=== Requirement ===
Your answer should be the lines from the start of the records through the line with "each quirk. -/", copied word for word.

Stored items:
-- ==== Sys2Proof/Tests/Slice0.lean ====
section
/-! SUPPORT. The model's own tests: well-formedness, decoding of words written out from the spec's encodings, one step of
each instruction on the spec's test vectors (95_test_vectors.md; the vector is named in each docstring), and for each
statement with hypotheses a witness that meets them. -/

namespace Sys2Proof.Tests

open Sys2Proof.Machine

/-! ### Helpers -/

/-- The default quirks, timer rate and font with a concrete period and cycle rate: P = 100. -/
def cfg0 : Config := ⟨.modern, .original, .no, ⟨60, 1⟩, 100, ⟨500, 1⟩, Config.defaultFont⟩

/-- The core of the vectors: constructed at clock reading 0, no program. -/
def s0 : State := State.fresh cfg0 0

/-- `s0` under the other value of each quirk. -/
def s1 : State := State.fresh ⟨.legacy, .superchip, .yes, ⟨60, 1⟩, 100, ⟨500, 1⟩, Config.defaultFont⟩ 0

/-- A state with some registers set. -/
def setRegs (s : State) : List (Reg × Byte) → State
  | [] => s
  | (r, b) :: rest => setRegs (s.setReg r b) rest

/-- One step on the word `w` answers a next state of which `p` holds. -/
def after (s : State) (w : Nat) (p : State → Bool) : Bool :=
  match step (s.withFetchWord 16 w) with
  | .next t => p t
  | _ => false

/-- One step on the word `w` answers the fault `f`. -/
def faultsWith (s : State) (w : Nat) (f : Fault) : Bool :=
  match step (s.withFetchWord 16 w) with
  | .fault g => decide (g = f)
  | _ => false

/-- The bytes of memory from `a`. -/
def bytesAt (t : State) (a n : Nat) : List Byte := (List.range n).map fun k => t.readByte (a + k)

/-- The lit cells of row `y`, as their columns. -/
def litRow (t : State) (y : Fin 32) : List Nat := ((List.finRange 64).filter fun x => t.cell x y).map Fin.val

/-! ### Well-formedness: an operand that does not fit its field is refused -/

theorem test_wf_jp : (Instr.jp 0x1000).wf = false ∧ (Instr.jp 0x0FFF).wf = true := by decide

theorem test_wf_call : (Instr.call 0x1000).wf = false ∧ (Instr.call 0x0FFF).wf = true := by decide

theorem test_wf_ldIndex : (Instr.ldIndex 0x1000).wf = false ∧ (Instr.ldIndex 0x0FFF).wf = true := by decide

theorem test_wf_jpOffset : (Instr.jpOffset 0x1000).wf = false ∧ (Instr.jpOffset 0x0FFF).wf = true := by decide

theorem test_wf_drw : (Instr.drw 0 1 16).wf = false ∧ (Instr.drw 0 1 15).wf = true := by decide

/-! ### Decoding: words written out bit by bit from the formats and the table of 30_encoding.md R71 and R76 -/

theorem test_decode_cls : decodeTableWord 16 0b0000_0000_1110_0000 = some .cls := by decide

theorem test_decode_ret : decodeTableWord 16 0b0000_0000_1110_1110 = some .ret := by decide

theorem test_decode_jp : decodeTableWord 16 0b0001_0010_0010_1000 = some (.jp 0x228) := by decide

theorem test_decode_call : decodeTableWord 16 0b0010_0011_0000_0000 = some (.call 0x300) := by decide

theorem test_decode_seByte : decodeTableWord 16 0b0011_0011_0100_0010 = some (.seByte 3 0x42) := by decide

theorem test_decode_sneByte : decodeTableWord 16 0b0100_0011_0000_0000 = some (.sneByte 3 0x00) := by decide

theorem test_decode_seReg : decodeTableWord 16 0b0101_0001_0010_0000 = some (.seReg 1 2) := by decide

theorem test_decode_ldByte : decodeTableWord 16 0b0110_1010_0000_0101 = some (.ldByte 10 0x05) := by decide

theorem test_decode_addByte : decodeTableWord 16 0b0111_1010_0000_0010 = some (.addByte 10 0x02) := by decide

theorem test_decode_ldReg : decodeTableWord 16 0b1000_0001_0010_0000 = some (.ldReg 1 2) := by decide

theorem test_decode_orReg : decodeTableWord 16 0b1000_0001_0010_0001 = some (.orReg 1 2) := by decide

theorem test_decode_andReg : decodeTableWord 16 0b1000_0001_0010_0010 = some (.andReg 1 2) := by decide

theorem test_decode_xorReg : decodeTableWord 16 0b1000_0001_0010_0011 = some (.xorReg 1 2) := by decide

theorem test_decode_addReg : decodeTableWord 16 0b1000_0001_0010_0100 = some (.addReg 1 2) := by decide

theorem test_decode_sub : decodeTableWord 16 0b1000_0001_0010_0101 = some (.sub 1 2) := by decide

theorem test_decode_shr : decodeTableWord 16 0b1000_0001_0010_0110 = some (.shr 1 2) := by decide

theorem test_decode_subn : decodeTableWord 16 0b1000_0001_0010_0111 = some (.subn 1 2) := by decide

theorem test_decode_shl : decodeTableWord 16 0b1000_0001_0010_1110 = some (.shl 1 2) := by decide

theorem test_decode_sneReg : decodeTableWord 16 0b1001_0001_0010_0000 = some (.sneReg 1 2) := by decide

theorem test_decode_ldIndex : decodeTableWord 16 0b1010_0001_0010_0011 = some (.ldIndex 0x123) := by decide

theorem test_decode_jpOffset : decodeTableWord 16 0b1011_0011_0010_0000 = some (.jpOffset 0x320) := by decide

theorem test_decode_rnd : decodeTableWord 16 0b1100_0011_0000_1111 = some (.rnd 3 0x0F) := by decide

theorem test_decode_drw : decodeTableWord 16 0b1101_0000_0001_0101 = some (.drw 0 1 5) := by decide

theorem test_decode_skp : decodeTableWord 16 0b1110_0101_1001_1110 = some (.skp 5) := by decide

theorem test_decode_sknp : decodeTableWord 16 0b1110_0101_1010_0001 = some (.sknp 5) := by decide

theorem test_decode_ldFromDelay : decodeTableWord 16 0b1111_0001_0000_0111 = some (.ldFromDelay 1) := by decide

theorem test_decode_ldKey : decodeTableWord 16 0b1111_0011_0000_1010 = some (.ldKey 3) := by decide

theorem test_decode_ldDelay : decodeTableWord 16 0b1111_0010_0001_0101 = some (.ldDelay 2) := by decide

theorem test_decode_ldSound : decodeTableWord 16 0b1111_0010_0001_1000 = some (.ldSound 2) := by decide

theorem test_decode_addIndex : decodeTableWord 16 0b1111_0001_0001_1110 = some (.addIndex 1) := by decide

theorem test_decode_ldFont : decodeTableWord 16 0b1111_0100_0010_1001 = some (.ldFont 4) := by decide

theorem test_decode_ldBcd : decodeTableWord 16 0b1111_0000_0011_0011 = some (.ldBcd 0) := by decide

theorem test_decode_storeRegs : decodeTableWord 16 0b1111_0010_0101_0101 = some (.storeRegs 2) := by decide

theorem test_decode_loadRegs : decodeTableWord 16 0b1111_1111_0110_0101 = some (.loadRegs 15) := by decide

/-- R79 to R83, V-05 to V-07, V-C15, V-C18, V-A27, V-A28, V-K5. -/
theorem test_decode_illegal :
    ([0x0000, 0x00E1, 0x01E0, 0x0123, 0x5121, 0x912F, 0x8128, 0x812F, 0xE59F, 0xF000, 0xFFFF].all
      fun w => decodeTableWord 16 w == none) = true := by decide

theorem test_decode_truncated : decode [0x00] = .error .truncated ∧ decode [] = .error .truncated := ⟨rfl, rfl⟩

theorem test_decode_rest : decode [0x6A, 0x05, 0xFF] = .ok (.ldByte 10 0x05, [0xFF]) := rfl

/-! ### One step of each instruction -/

/-- V-01. -/
theorem test_cls :
    after (((s0.setCell 5 5 true).setCell 63 31 true).setReg VF 0x77) 0x00E0 (fun t => litRow t 5 == [] &&
      litRow t 31 == [] && t.reg VF == 0x77) = true := by decide

/-- V-03. -/
theorem test_ret :
    after { s0 with sp := 2, stack := (s0.stack.set 0 0x204).set 1 0x20A } 0x00EE (fun t => t.sp == 1 &&
      t.pc == 0x20A && t.stack[1] == 0x20A) = true := by decide

/-- V-02. -/
theorem test_ret_underflow : faultsWith s0 0x00EE (.stackUnderflow 0x00EE 0x200) = true := by decide

/-- R122, its example. -/
theorem test_jp : after s0 0x1228 (fun t => t.pc == 0x228) = true := by decide

/-- V-C3. -/
theorem test_call :
    after { s0 with sp := 15 } 0x2400 (fun t => t.stack[15] == 0x202 && t.sp == 16 &&
      t.pc == 0x400) = true := by decide

/-- V-C4. -/
theorem test_call_overflow : faultsWith { s0 with sp := 16 } 0x2400 (.stackOverflow 0x2400 0x200) = true := by decide

/-- V-C6. -/
theorem test_seByte : after (setRegs s0 [(3, 0x42)]) 0x3342 (fun t => t.pc == 0x204) = true := by decide

/-- V-C7. -/
theorem test_seByte_not : after (setRegs s0 [(3, 0x42)]) 0x3343 (fun t => t.pc == 0x202) = true := by decide

/-- V-C11. -/
theorem test_sneByte : after (setRegs s0 [(3, 0x42)]) 0x4300 (fun t => t.pc == 0x204) = true := by decide

/-- V-C10. -/
theorem test_sneByte_not : after (setRegs s0 [(3, 0x42)]) 0x4342 (fun t => t.pc == 0x202) = true := by decide

/-- V-C13. -/
theorem test_seReg : after (setRegs s0 [(1, 7), (2, 7)]) 0x5120 (fun t => t.pc == 0x204) = true := by decide

/-- V-C14. -/
theorem test_seReg_not : after (setRegs s0 [(1, 7), (2, 8)]) 0x5120 (fun t => t.pc == 0x202) = true := by decide

/-- V-A1. -/
theorem test_ldByte : after s0 0x6F12 (fun t => t.reg VF == 0x12 && t.pc == 0x202) = true := by decide

/-- V-A2. -/
theorem test_addByte :
    after (setRegs s0 [(1, 0xFE), (VF, 0xAA)]) 0x7103 (fun t => t.reg 1 == 0x01 &&
      t.reg VF == 0xAA) = true := by decide

/-- V-A3. -/
theorem test_addByte_flag : after (setRegs s0 [(VF, 0xFF)]) 0x7F01 (fun t => t.reg VF == 0x00) = true := by decide

/-- V-A5. -/
theorem test_ldReg : after (setRegs s1 [(1, 0x33)]) 0x8210 (fun t => t.reg 2 == 0x33) = true := by decide

/-- V-A6. -/
theorem test_orReg :
    after (setRegs s0 [(1, 0x0F), (2, 0xF0), (VF, 0x55)]) 0x8121 (fun t => t.reg 1 == 0xFF &&
      t.reg VF == 0x55) = true := by decide

/-- V-A7. -/
theorem test_andReg :
    after (setRegs s0 [(1, 0x3C), (2, 0x0F), (VF, 0x55)]) 0x8122 (fun t => t.reg 1 == 0x0C &&
      t.reg VF == 0x55) = true := by decide

/-- V-A8. -/
theorem test_xorReg : after (setRegs s0 [(1, 0x3C)]) 0x8113 (fun t => t.reg 1 == 0x00) = true := by decide

/-- L1-3. -/
theorem test_addReg :
    after (setRegs s0 [(1, 0xF0), (2, 0x20)]) 0x8124 (fun t => t.reg 1 == 0x10 && t.reg VF == 1) = true := by decide

/-- V-A12. -/
theorem test_addReg_flag :
    after (setRegs s0 [(VF, 0x10), (1, 0xF0)]) 0x8F14 (fun t => t.reg VF == 1) = true := by decide

/-- L1-4. -/
theorem test_sub :
    after (setRegs s0 [(1, 0x10), (2, 0x20)]) 0x8125 (fun t => t.reg 1 == 0xF0 && t.reg VF == 0) = true := by decide

/-- V-A15. -/
theorem test_sub_equal :
    after (setRegs s0 [(1, 0x05), (2, 0x05)]) 0x8125 (fun t => t.reg 1 == 0x00 && t.reg VF == 1) = true := by decide

/-- L1-5. -/
theorem test_shr :
    after (setRegs s0 [(1, 0x05)]) 0x8126 (fun t => t.reg 1 == 0x02 && t.reg VF == 1) = true := by decide

/-- V-A20. -/
theorem test_shr_legacy :
    after (setRegs s1 [(1, 0x00), (2, 0x03)]) 0x8126 (fun t => t.reg 1 == 0x01 && t.reg VF == 1) = true := by decide

/-- V-A22. -/
theorem test_subn :
    after (setRegs s0 [(1, 0x20), (2, 0x10)]) 0x8127 (fun t => t.reg 1 == 0xF0 && t.reg VF == 0) = true := by decide

/-- V-A25. -/
theorem test_shl :
    after (setRegs s0 [(1, 0x7F)]) 0x810E (fun t => t.reg 1 == 0xFE && t.reg VF == 0) = true := by decide

/-- V-A26. -/
theorem test_shl_legacy :
    after (setRegs s1 [(1, 0x00), (2, 0x81)]) 0x812E (fun t => t.reg 1 == 0x02 && t.reg VF == 1) = true := by decide

/-- V-C16. -/
theorem test_sneReg : after (setRegs s0 [(1, 7), (2, 8)]) 0x9120 (fun t => t.pc == 0x204) = true := by decide

/-- V-C17. -/
theorem test_sneReg_not : after (setRegs s0 [(1, 7), (2, 7)]) 0x9120 (fun t => t.pc == 0x202) = true := by decide

/-- V-M2. -/
theorem test_ldIndex : after s0 0xAFFF (fun t => t.i == 0xFFF) = true := by decide

/-- V-C20. -/
theorem test_jpOffset : after (setRegs s0 [(0, 0xFF)]) 0xBFFF (fun t => t.pc == 0x10FE) = true := by decide

/-- V-C21. -/
theorem test_jpOffset_superchip : after (setRegs s1 [(3, 0x05)]) 0xB320 (fun t => t.pc == 0x325) = true := by decide

/-- V-A29. -/
theorem test_rnd : after { s0 with inputs := [.cycle 0 0xFF] } 0xC1F0 (fun t => t.reg 1 == 0xF0) = true := by decide

/-- L1-6, glyph 0; V-D8, clipped. -/
theorem test_drw :
    after (s0.setIndex 0x050) 0xD015 (fun t => litRow t 0 == [0, 1, 2, 3] && litRow t 1 == [0, 3] &&
      litRow t 4 == [0, 1, 2, 3] && litRow t 5 == [] && t.reg VF == 0) = true ∧
      after (((setRegs s0 [(0, 0x3E), (1, 0x1F)]).setIndex 0x300).writeByte 0x300 0xFF
      |>.writeByte 0x301 0xFF) 0xD012 (fun t => litRow t 31 == [62, 63] && litRow t 0 == [] &&
      t.reg VF == 0) = true := by decide

/-- V-D1, its second draw; V-D5. -/
theorem test_drw_collision :
    after (((setRegs s0 [(0, 1)]).setIndex 0x300).writeByte 0x300 0xC0 |>.setCell 0 0 true
      |>.setCell 1 0 true) 0xD011 (fun t => litRow t 0 == [0, 2] && t.reg VF == 1) = true ∧
      faultsWith (s0.setIndex 0xFFE) 0xD015 (.addressOutOfRange 0xD015 0x200 0x1000) = true := by decide

/-- V-K1. -/
theorem test_skp :
    after { (setRegs s0 [(5, 0x13)]) with key := s0.key.set 3 true } 0xE59E (fun t => t.pc == 0x204) = true :=
      by decide

/-- V-K2. -/
theorem test_skp_not : after (setRegs s0 [(5, 0x03)]) 0xE59E (fun t => t.pc == 0x202) = true := by decide

/-- V-K3. -/
theorem test_sknp : after (setRegs s0 [(5, 0x03)]) 0xE5A1 (fun t => t.pc == 0x204) = true := by decide

/-- V-K4. -/
theorem test_sknp_not :
    after { (setRegs s0 [(5, 0x13)]) with key := s0.key.set 3 true } 0xE5A1 (fun t => t.pc == 0x202) = true :=
      by decide

/-- V-K9. -/
theorem test_ldFromDelay : after { s0 with dt := 0x3C } 0xF107 (fun t => t.reg 1 == 0x3C) = true := by decide

/-- V-K6. -/
theorem test_ldKey_waits :
    after (setRegs s0 [(3, 0x77)]) 0xF30A (fun t => t.pc == 0x200 && t.reg 3 == 0x77) = true := by decide

/-- L1-11. -/
theorem test_ldKey :
    after { s0 with inputs := [.keyPress 9, .keyPress 4, .cycle 0 0] } 0xF30A (fun t => t.reg 3 == 4 &&
      t.pc == 0x202) = true := by decide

=== Reply ===
-- ==== Sys2Proof/Tests/Slice0.lean ====
section
/-! SUPPORT. The model's own tests: well-formedness, decoding of words written out from the spec's encodings, one step of
each instruction on the spec's test vectors (95_test_vectors.md; the vector is named in each docstring), and for each
statement with hypotheses a witness that meets them. -/

namespace Sys2Proof.Tests

open Sys2Proof.Machine

/-! ### Helpers -/

/-- The default quirks, timer rate and font with a concrete period and cycle rate: P = 100. -/
def cfg0 : Config := ⟨.modern, .original, .no, ⟨60, 1⟩, 100, ⟨500, 1⟩, Config.defaultFont⟩

/-- The core of the vectors: constructed at clock reading 0, no program. -/
def s0 : State := State.fresh cfg0 0

/-- `s0` under the other value of each quirk. -/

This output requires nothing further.